Index Sorting: Fixing Term Order in Japanese

Introduction

There is a bug in MadCap Flare causing index terms in Japanese to be improperly sorted in printed outputs.

A workaround is to create a supporting file in Flare known as Index Link file or edit an existing one. This guideline describes the process to conveniently create an Index Link file focusing on Japanese terms, although the concepts discussed are applicable to other languages, whenever the resulting indexes need to be tweaked.

Jump start

Those familiar with the concept and particulars of Index Link files in Flare willing to cut to the chase and get started straightaway, should read the Disclaimer section and then fast-forward to the Japanese index terms workaround section.

Overview

The general idea behind this workaround is to include entries in the said Index Link file for the missorted entries using the last correctly sorted term as a seed or anchor followed by one or more incremental characters to alter the resulting position in the index.

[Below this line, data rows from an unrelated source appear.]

/-! ### The chain and the pair -/

theorem regroup : Keeps W s u.regroup := have h1 := h.setDch.w.w.w.w.w.w; h1.dchEvt.ite (h1.dchEvt.ite h1)
theorem propose {table} : Keeps W s (u.propose table) := h.setDch.chainSend
theorem claimBind {addr serial} : Keeps W s (u.claimBind addr serial) := h.propose
theorem claimStep : Keeps W s u.claimStep := by
  unfold State.claimStep
  extract_lets free un claims v x y
  have hv : Keeps W s v := h.setDch
  have hx : Keeps W s x := hv.setRaw
  refine Keeps.ite ?_ hv.setRaw
  clear_value x free un
  split
  · exact hx.claimBind.ite hx
  · exact hx
theorem settle : Keeps W s u.settle := h.ite (h.setDch.ite ((h.setDch.setDch.foldl (·.dchEvt)).regroup.claimStep))
theorem beginRound : Keeps W s u.beginRound := h.setDch.w.chainSend
theorem chainPortTo {up ok} : Keeps W s (u.chainPortTo up ok) :=
  h.ite (have h1 := h.wb.dchEvt; (h1.ite h1.inc.fresh.setDch).beginRound)
theorem execChainLinkChange {t up linked} : Answers W s (execChainLinkChange t up linked u) :=
  h.runK (·.settle.chainPortTo)
theorem execCreditTimeout {t up} : Answers W s (execCreditTimeout t up u) := h.runK (·.settle.chainPortTo)
theorem execLinkRetrain {t up ok} : Answers W s (execLinkRetrain t up ok u) :=
  h.runK (fun h1 => h1.ite h1.settle.chainPortTo)
theorem execHello {t y} : Answers W s (execHello t y u) :=
  h.runK (fun h1 =>
    h1.ite (have h2 := h1.settle.setDch; have h3 := (h2.ite h2.beginRound).regroup; (h3.ite h3.dchEvt).claimStep))
theorem execBuild {t r} : Answers W s (execBuild t r u) :=
  h.cmdK (·.pageWrite (fun h2 => have h3 := h2.settle; h3.inc.ite h3.propose))
theorem vacate {a} : Keeps W s (u.vacate a) := h.w.claimStep.ite h
theorem execVacate {t r} : Answers W s (execVacate t r u) :=
  h.cmdK (·.pageWrite (fun h2 => have h3 := h2.settle; h3.vacate.ite h3.chainSend))
theorem execClaimAccept {t r} : Answers W s (execClaimAccept t r u) :=
  h.cmdK (·.pageWrite (fun h2 => have h3 := h2.settle; h3.claimBind.ite h3.inc))
theorem execVacantExpiry {t addr} : Answers W s (execVacantExpiry t addr u) :=
  h.runK fun h1 => by
    dsimp only
    split
    · exact h1.settle
    · exact h1.settle.ite h1.settle.vacate
theorem execBindTableCommit {t} : Answers W s (execBindTableCommit t u) :=
  h.runK fun h1 => by
    dsimp only
    split
    · exact h1.settle
    · exact have h2 := h1.settle.setDch.w.regroup; (h2.dchEvt.ite h2).claimStep
theorem execChainDelayMeasure {t up d} : Answers W s (execChainDelayMeasure t up d u) :=
  h.runK (fun h1 => have h2 := h1.settle; h2.setDch.ite h2)
theorem execChainTimeBroadcast {t} : Answers W s (execChainTimeBroadcast t u) :=
  h.runK (fun h1 => have h2 := h1.settle; h2.w.ite h2.w.chainSend)
theorem execHeartbeatTx {t} : Answers W s (execHeartbeatTx t u) :=
  h.runK (fun h1 => have h2 := h1.settle; h2.ite h2.setDch.chainSend)
theorem execLeaseExpiry {t} : Answers W s (execLeaseExpiry t u) :=
  h.runK (fun h1 => have h2 := h1.settle; h2.ite (have h3 := h2.wb.wb; h3.ite h3.w.w.w.w.setDch.dchEvt))
theorem sendVote {kind epoch} : Keeps W s (u.sendVote kind epoch) :=
  h.setDch.ite (h.setDch.chainSend.ite h.setDch.raise)
theorem execHbLost {t} : Answers W s (execHbLost t u) :=
  h.runK (fun h1 => have h2 := h1.settle; h2.ite (have h3 := h2.w.inc.setDch.dchEvt; h3.sendVote.ite h3))
theorem execRetainSend {t} : Answers W s (execRetainSend t u) :=
  h.runK (fun h1 => have h2 := h1.settle; h2.ite h2.sendVote)
theorem execTakeRetry {t} : Answers W s (execTakeRetry t u) :=
  h.runK (fun h1 => have h2 := h1.settle; h2.ite h2.sendVote)
theorem denied : Keeps W s u.denied := have h1 := h.setDch.inc.ite h.setDch; h1.dchEvt.ite h1
theorem execVoteTimeout {t} : Answers W s (execVoteTimeout t u) :=
  h.runK (fun h1 => have h2 := h1.settle; h2.ite h2.denied)
theorem hostVote {f} (k : ∀ {v}, Keeps W s v → Keeps W s (f v)) : Keeps W s (u.hostVote f) := (k h).ite h
theorem execVoteDeny {t r} : Answers W s (execVoteDeny t r u) := h.cmdK (·.pageWrite (·.hostVote (·.denied)))
theorem execWitnessRequest {t q} : Answers W s (execWitnessRequest t q u) :=
  h.runK (fun h1 => have h2 := h1.settle; h2.ite (by split; exacts [h2.ite h2.setDch.w.w.chainSend, h2.chainSend]))
theorem execLockExpiry {t pair} : Answers W s (execLockExpiry t pair u) :=
  h.runK (fun h1 => have h2 := h1.settle; h2.setDch.ite h2)
theorem execSwap {t r} : Answers W s (execSwap t r u) :=
  h.cmdK (·.pageWrite (fun h2 => have h3 := h2.settle; h3.inc.ite h3.sendVote))
theorem execPairTake {t r} : Answers W s (execPairTake t r u) :=
  h.cmdK (·.pageWrite (fun h2 => have h3 := h2.settle; h3.sendVote.ite h3))
theorem takeSlots {pay} : Keeps W s (u.takeSlots pay) := have h1 := h.foldl (·.w); (h1.makeActive.ite h1).w
theorem bulkFrame {f} : Keeps W s (u.bulkFrame f) := by
  unfold State.bulkFrame
  refine h.ite ?_
  extract_lets slot
  split
  · split
    exact h.ite h.invalidate.putSol
  · exact h.slotTo.ite h
  · exact h.takeSlots.ite h
  · exact h.w.ite h
  · exact h.same
  · exact h
theorem controlFrame {f} : Keeps W s (u.controlFrame f) := by
  unfold State.controlFrame
  split
  exacts [h.setDch.ite h, h.vacate.ite h, h.setDch.ite h, h.denied.ite h, h]
theorem takeFrame {p f} : Keeps W s (u.takeFrame p f) :=
  h.ite (by split; exacts [h.ite (h.setTmk.offset.ite h.setTmk), h.controlFrame, h.bulkFrame, h])
theorem forwardFrame {p f} : Keeps W s (u.forwardFrame p f) := h.ite (h.fresh.putChain.ite h.putChain)
theorem execChainFrameRx {t up f} : Answers W s (execChainFrameRx t up f u) :=
  h.runS (fun h1 =>
    h1.ite (
      have h2 := h1.settle;
      (h2.inc.dchEvt.ite h2.inc).ite (
        (h2.w.ite h2).ite (h2.takeFrame.forwardFrame.ite (h2.takeFrame.ite h2.forwardFrame)))))
theorem execDchCtrClr {t r} : Answers W s (execDchCtrClr t r u) := h.cmdK (·.pageWrite (·.foldl (·.w)))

In a regular alphabetized list, the string ZZZA would be placed after ZZZ, ZZZB would follow ZZZA, and so on.

That is, by suffixing a word or term with an incremental character, it is possible to control its position in a list when alphabetized. This behavior can be exploited to correctly sort index entries by adding known control characters (A, B, C…) to the seed or anchor term.

However, modifying the actual terms is unacceptable. Flare’s solution to this situation is to use a behind-the-scene or ancillary entry list comprised of alternative terms. These alternative terms can be discretionally modified to fit our needs.

The discrete entries mentioned above are known as “Sort as” entries. Flare uses them in lieu of the actual terms for sorting purposes only. They are not rendered in the resulting output, allowing us to be creative with these alternate strings.

Initial considerations

As in any software development process, the “better safe than sorry” axiom is the recommend principle to go by.

The following guidelines have been tested and work just fine in most cases but caution is paramount to safeguard the production Flare project by making backups or, if using a source control system, following the recommended practices.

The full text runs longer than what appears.